Report how many lines in the records below hold the word "Whether". Add nothing to the number.

:: RECORDS FOR THE TASK ::

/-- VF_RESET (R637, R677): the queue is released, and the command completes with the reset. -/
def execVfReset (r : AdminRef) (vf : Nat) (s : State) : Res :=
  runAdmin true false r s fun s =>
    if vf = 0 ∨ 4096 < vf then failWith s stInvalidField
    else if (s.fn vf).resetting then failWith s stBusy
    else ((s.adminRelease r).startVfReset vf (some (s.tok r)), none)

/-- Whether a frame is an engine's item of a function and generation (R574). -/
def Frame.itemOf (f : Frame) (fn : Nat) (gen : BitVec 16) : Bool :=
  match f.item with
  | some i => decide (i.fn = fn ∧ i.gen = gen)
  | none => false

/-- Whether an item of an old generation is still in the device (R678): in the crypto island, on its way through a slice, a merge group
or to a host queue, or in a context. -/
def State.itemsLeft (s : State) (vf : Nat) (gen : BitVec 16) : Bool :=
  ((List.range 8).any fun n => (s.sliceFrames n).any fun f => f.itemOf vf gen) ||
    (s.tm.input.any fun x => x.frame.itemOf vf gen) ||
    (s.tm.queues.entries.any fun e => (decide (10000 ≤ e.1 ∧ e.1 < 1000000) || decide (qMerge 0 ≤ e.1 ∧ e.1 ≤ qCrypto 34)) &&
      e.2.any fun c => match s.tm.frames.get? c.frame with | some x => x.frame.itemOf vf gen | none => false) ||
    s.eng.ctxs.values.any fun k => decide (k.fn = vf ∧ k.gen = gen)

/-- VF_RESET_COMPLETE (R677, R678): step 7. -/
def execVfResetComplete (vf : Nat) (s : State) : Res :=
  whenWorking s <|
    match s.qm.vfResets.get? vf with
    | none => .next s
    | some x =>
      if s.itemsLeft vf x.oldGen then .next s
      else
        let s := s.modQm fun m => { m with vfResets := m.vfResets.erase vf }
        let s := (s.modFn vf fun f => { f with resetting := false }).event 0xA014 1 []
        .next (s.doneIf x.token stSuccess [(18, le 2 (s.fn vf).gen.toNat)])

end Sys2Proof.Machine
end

:::

### ANSWER AREA
2